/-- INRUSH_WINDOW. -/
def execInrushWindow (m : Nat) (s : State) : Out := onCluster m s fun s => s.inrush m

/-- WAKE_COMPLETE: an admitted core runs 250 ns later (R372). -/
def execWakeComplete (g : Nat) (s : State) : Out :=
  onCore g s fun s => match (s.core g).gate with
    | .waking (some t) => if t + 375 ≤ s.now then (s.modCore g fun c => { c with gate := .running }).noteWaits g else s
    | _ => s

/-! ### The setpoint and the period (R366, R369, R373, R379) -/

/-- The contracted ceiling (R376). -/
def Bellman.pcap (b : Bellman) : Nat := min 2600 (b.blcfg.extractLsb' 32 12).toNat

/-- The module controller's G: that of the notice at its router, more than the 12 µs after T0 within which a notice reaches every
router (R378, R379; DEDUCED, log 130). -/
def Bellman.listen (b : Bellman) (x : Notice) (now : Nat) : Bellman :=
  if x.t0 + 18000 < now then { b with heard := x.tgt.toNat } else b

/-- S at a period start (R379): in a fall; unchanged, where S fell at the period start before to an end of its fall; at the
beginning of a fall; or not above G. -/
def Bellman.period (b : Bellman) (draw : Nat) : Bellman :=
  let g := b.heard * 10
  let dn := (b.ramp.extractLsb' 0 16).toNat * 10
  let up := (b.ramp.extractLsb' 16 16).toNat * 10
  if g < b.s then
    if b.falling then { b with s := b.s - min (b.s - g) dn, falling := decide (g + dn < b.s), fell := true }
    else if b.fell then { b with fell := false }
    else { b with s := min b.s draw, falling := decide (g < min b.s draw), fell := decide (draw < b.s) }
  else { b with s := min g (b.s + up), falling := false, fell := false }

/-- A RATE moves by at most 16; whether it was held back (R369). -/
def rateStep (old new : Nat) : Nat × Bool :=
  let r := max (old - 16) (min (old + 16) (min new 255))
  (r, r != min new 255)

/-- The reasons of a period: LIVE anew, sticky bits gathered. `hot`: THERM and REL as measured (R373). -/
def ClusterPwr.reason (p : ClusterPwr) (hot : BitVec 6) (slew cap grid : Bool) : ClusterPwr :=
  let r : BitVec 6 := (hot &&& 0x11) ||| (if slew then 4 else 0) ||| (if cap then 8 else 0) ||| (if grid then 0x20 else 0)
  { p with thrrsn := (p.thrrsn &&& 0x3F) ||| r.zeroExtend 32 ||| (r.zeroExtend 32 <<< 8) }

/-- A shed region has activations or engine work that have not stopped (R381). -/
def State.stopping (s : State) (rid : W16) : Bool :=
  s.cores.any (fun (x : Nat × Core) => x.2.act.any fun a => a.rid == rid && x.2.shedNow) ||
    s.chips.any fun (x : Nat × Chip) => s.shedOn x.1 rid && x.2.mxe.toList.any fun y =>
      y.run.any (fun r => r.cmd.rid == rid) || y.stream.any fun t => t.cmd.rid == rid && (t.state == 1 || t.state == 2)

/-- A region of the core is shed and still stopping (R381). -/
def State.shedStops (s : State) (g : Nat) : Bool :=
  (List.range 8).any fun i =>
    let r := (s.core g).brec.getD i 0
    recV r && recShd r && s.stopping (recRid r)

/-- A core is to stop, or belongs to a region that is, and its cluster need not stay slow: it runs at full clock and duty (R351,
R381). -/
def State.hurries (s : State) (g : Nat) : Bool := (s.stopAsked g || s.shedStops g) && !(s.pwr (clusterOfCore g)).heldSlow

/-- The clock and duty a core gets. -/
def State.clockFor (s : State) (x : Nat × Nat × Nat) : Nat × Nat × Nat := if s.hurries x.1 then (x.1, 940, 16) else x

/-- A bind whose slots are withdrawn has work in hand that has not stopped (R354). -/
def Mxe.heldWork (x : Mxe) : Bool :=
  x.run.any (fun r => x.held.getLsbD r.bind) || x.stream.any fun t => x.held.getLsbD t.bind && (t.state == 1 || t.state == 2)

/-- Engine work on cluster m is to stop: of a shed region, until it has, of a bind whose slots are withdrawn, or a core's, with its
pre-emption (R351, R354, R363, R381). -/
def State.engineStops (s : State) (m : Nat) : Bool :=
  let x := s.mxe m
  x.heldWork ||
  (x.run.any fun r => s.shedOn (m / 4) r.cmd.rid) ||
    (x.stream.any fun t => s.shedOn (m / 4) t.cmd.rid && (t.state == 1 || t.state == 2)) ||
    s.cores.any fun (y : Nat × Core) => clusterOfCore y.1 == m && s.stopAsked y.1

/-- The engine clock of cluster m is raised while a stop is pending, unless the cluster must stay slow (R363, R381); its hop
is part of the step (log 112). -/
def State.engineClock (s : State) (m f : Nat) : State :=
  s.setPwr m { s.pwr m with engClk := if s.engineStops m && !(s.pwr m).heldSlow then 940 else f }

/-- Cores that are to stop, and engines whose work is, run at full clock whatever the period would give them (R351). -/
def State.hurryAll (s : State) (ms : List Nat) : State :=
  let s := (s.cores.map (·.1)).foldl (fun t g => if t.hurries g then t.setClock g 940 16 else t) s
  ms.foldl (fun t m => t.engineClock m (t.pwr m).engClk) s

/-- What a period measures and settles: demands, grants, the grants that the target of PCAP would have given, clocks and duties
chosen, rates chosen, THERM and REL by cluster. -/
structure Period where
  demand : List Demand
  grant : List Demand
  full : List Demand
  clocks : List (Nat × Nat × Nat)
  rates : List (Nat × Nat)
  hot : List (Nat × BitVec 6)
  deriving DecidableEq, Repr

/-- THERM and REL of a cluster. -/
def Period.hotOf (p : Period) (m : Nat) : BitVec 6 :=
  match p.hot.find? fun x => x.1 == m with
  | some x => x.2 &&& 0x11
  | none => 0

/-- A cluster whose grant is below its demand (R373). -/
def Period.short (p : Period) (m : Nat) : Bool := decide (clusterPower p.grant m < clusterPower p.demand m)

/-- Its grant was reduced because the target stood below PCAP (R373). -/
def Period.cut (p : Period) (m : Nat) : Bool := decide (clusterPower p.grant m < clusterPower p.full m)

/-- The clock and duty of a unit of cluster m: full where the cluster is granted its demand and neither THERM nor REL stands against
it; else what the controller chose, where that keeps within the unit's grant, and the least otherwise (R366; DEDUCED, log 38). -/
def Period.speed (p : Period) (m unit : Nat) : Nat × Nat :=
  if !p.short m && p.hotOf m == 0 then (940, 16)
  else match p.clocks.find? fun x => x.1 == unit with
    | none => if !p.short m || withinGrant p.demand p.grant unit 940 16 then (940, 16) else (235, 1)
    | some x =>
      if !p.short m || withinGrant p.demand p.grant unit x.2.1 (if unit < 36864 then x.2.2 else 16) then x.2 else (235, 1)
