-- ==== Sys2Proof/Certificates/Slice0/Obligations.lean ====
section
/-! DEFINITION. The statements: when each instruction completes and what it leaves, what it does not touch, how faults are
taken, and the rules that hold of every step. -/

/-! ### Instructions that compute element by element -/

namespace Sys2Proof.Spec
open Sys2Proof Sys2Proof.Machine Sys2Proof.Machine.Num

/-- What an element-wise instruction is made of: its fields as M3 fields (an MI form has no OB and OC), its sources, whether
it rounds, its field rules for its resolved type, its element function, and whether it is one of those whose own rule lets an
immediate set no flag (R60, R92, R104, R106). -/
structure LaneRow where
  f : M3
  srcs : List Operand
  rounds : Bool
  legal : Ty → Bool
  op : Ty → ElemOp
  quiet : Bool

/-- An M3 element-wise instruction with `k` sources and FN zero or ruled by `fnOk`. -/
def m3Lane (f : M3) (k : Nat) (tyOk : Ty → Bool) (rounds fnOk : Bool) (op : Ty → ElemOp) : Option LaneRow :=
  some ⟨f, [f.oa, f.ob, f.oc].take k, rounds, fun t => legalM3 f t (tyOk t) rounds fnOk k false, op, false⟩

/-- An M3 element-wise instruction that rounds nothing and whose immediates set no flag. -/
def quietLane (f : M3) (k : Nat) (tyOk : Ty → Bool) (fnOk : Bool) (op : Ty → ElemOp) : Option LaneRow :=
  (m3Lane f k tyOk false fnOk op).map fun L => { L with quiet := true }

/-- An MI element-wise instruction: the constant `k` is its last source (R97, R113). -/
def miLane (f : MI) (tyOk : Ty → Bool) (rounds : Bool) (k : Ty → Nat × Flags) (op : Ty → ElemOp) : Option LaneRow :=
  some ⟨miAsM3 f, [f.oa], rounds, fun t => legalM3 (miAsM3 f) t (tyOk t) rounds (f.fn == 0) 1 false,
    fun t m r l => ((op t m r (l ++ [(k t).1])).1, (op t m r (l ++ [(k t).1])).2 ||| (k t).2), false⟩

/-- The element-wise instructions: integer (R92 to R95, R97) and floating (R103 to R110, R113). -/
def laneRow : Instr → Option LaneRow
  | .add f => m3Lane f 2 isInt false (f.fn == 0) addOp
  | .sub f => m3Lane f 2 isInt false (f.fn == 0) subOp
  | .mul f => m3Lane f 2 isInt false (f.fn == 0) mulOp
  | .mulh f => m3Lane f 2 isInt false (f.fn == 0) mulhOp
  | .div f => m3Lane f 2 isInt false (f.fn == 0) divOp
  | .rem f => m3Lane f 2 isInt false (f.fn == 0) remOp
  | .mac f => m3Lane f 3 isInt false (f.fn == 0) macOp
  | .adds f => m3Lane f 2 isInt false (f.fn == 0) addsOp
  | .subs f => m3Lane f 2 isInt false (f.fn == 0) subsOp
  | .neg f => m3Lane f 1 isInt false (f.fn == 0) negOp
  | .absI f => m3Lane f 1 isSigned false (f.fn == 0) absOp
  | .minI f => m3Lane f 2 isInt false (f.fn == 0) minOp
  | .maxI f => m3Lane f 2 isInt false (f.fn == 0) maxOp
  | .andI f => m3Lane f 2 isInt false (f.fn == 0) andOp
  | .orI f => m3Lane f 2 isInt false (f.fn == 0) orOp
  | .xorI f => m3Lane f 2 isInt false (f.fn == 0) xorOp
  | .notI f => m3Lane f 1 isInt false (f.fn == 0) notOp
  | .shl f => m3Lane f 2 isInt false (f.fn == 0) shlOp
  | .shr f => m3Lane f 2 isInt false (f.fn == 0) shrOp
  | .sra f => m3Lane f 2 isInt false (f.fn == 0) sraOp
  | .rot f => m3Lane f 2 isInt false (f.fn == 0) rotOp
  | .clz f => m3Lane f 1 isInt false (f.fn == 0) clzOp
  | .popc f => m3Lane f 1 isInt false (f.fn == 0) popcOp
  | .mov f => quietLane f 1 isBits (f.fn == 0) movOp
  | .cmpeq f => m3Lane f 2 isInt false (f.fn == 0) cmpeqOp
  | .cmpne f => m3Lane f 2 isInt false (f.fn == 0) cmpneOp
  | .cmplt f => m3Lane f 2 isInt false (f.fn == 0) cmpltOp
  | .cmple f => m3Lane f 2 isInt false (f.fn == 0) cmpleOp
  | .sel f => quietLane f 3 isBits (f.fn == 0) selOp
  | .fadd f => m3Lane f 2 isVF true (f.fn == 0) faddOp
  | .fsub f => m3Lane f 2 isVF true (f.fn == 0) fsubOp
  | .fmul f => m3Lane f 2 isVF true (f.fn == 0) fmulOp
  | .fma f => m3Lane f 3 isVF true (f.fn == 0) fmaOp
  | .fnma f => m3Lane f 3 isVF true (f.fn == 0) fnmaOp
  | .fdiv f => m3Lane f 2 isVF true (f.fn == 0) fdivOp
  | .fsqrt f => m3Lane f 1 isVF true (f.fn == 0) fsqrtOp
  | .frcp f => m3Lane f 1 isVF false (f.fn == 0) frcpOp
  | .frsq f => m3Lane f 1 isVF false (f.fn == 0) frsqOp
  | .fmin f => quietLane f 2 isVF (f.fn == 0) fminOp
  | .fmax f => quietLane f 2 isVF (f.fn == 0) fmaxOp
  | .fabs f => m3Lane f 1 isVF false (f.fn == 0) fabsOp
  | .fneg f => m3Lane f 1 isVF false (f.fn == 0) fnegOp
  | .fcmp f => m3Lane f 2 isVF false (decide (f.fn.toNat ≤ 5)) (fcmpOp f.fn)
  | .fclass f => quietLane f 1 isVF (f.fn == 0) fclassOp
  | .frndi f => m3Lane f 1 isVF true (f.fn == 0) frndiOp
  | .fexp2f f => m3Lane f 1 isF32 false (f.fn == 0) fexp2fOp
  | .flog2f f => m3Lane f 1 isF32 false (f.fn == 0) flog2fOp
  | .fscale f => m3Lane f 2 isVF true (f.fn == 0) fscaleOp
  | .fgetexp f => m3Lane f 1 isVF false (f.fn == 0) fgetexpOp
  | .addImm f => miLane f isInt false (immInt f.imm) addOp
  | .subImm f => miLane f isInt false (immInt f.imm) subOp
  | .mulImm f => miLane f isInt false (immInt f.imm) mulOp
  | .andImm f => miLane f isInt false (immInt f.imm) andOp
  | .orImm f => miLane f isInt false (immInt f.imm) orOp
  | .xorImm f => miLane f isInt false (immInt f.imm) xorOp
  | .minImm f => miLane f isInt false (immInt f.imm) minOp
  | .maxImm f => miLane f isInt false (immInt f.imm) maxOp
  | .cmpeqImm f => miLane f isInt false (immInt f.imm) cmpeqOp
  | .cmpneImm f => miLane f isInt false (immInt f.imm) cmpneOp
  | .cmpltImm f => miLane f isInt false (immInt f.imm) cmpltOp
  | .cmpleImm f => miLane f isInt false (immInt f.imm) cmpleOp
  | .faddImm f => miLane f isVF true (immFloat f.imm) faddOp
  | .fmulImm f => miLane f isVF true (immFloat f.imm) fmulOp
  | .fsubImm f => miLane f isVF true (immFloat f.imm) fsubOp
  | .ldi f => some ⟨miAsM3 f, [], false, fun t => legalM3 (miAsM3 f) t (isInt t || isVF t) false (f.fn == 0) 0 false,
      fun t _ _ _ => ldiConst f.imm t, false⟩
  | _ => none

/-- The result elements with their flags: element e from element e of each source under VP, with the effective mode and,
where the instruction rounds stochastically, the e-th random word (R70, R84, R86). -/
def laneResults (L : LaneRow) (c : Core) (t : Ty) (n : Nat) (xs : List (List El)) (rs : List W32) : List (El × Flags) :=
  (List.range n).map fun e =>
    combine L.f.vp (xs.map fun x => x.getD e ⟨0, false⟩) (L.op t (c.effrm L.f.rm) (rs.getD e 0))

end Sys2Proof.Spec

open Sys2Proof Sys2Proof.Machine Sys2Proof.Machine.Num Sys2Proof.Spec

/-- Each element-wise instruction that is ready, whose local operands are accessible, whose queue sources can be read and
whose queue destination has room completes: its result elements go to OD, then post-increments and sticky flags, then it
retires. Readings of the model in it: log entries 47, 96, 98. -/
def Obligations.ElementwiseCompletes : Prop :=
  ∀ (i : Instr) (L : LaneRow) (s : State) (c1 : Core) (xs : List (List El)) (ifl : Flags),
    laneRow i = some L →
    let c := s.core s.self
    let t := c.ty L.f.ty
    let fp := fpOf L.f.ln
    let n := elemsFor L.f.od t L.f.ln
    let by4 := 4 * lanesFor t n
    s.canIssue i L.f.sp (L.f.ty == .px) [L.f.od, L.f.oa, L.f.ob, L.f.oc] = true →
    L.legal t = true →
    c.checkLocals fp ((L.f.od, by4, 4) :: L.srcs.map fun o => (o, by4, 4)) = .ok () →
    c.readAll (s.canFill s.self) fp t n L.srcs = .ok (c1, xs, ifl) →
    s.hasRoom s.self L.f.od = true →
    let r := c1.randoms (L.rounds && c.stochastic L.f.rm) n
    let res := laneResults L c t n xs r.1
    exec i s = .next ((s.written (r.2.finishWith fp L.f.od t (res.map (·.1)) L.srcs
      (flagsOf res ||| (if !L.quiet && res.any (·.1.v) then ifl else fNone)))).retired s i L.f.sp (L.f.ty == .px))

▸ Exercise: What you return must be the lines above that run from the line with "def Bellman.pcap (b" to the line with "if g < b.s then", inclusive, each copied exactly.

▸ Output for this exercise:
def Bellman.pcap (b : Bellman) : Nat := min 2600 (b.blcfg.extractLsb' 32 12).toNat

/-- The module controller's G: that of the notice at its router, more than the 12 µs after T0 within which a notice reaches every
router (R378, R379; DEDUCED, log 130). -/
def Bellman.listen (b : Bellman) (x : Notice) (now : Nat) : Bellman :=
  if x.t0 + 18000 < now then { b with heard := x.tgt.toNat } else b

/-- S at a period start (R379): in a fall; unchanged, where S fell at the period start before to an end of its fall; at the
beginning of a fall; or not above G. -/
def Bellman.period (b : Bellman) (draw : Nat) : Bellman :=
  let g := b.heard * 10
  let dn := (b.ramp.extractLsb' 0 16).toNat * 10
  let up := (b.ramp.extractLsb' 16 16).toNat * 10
  if g < b.s then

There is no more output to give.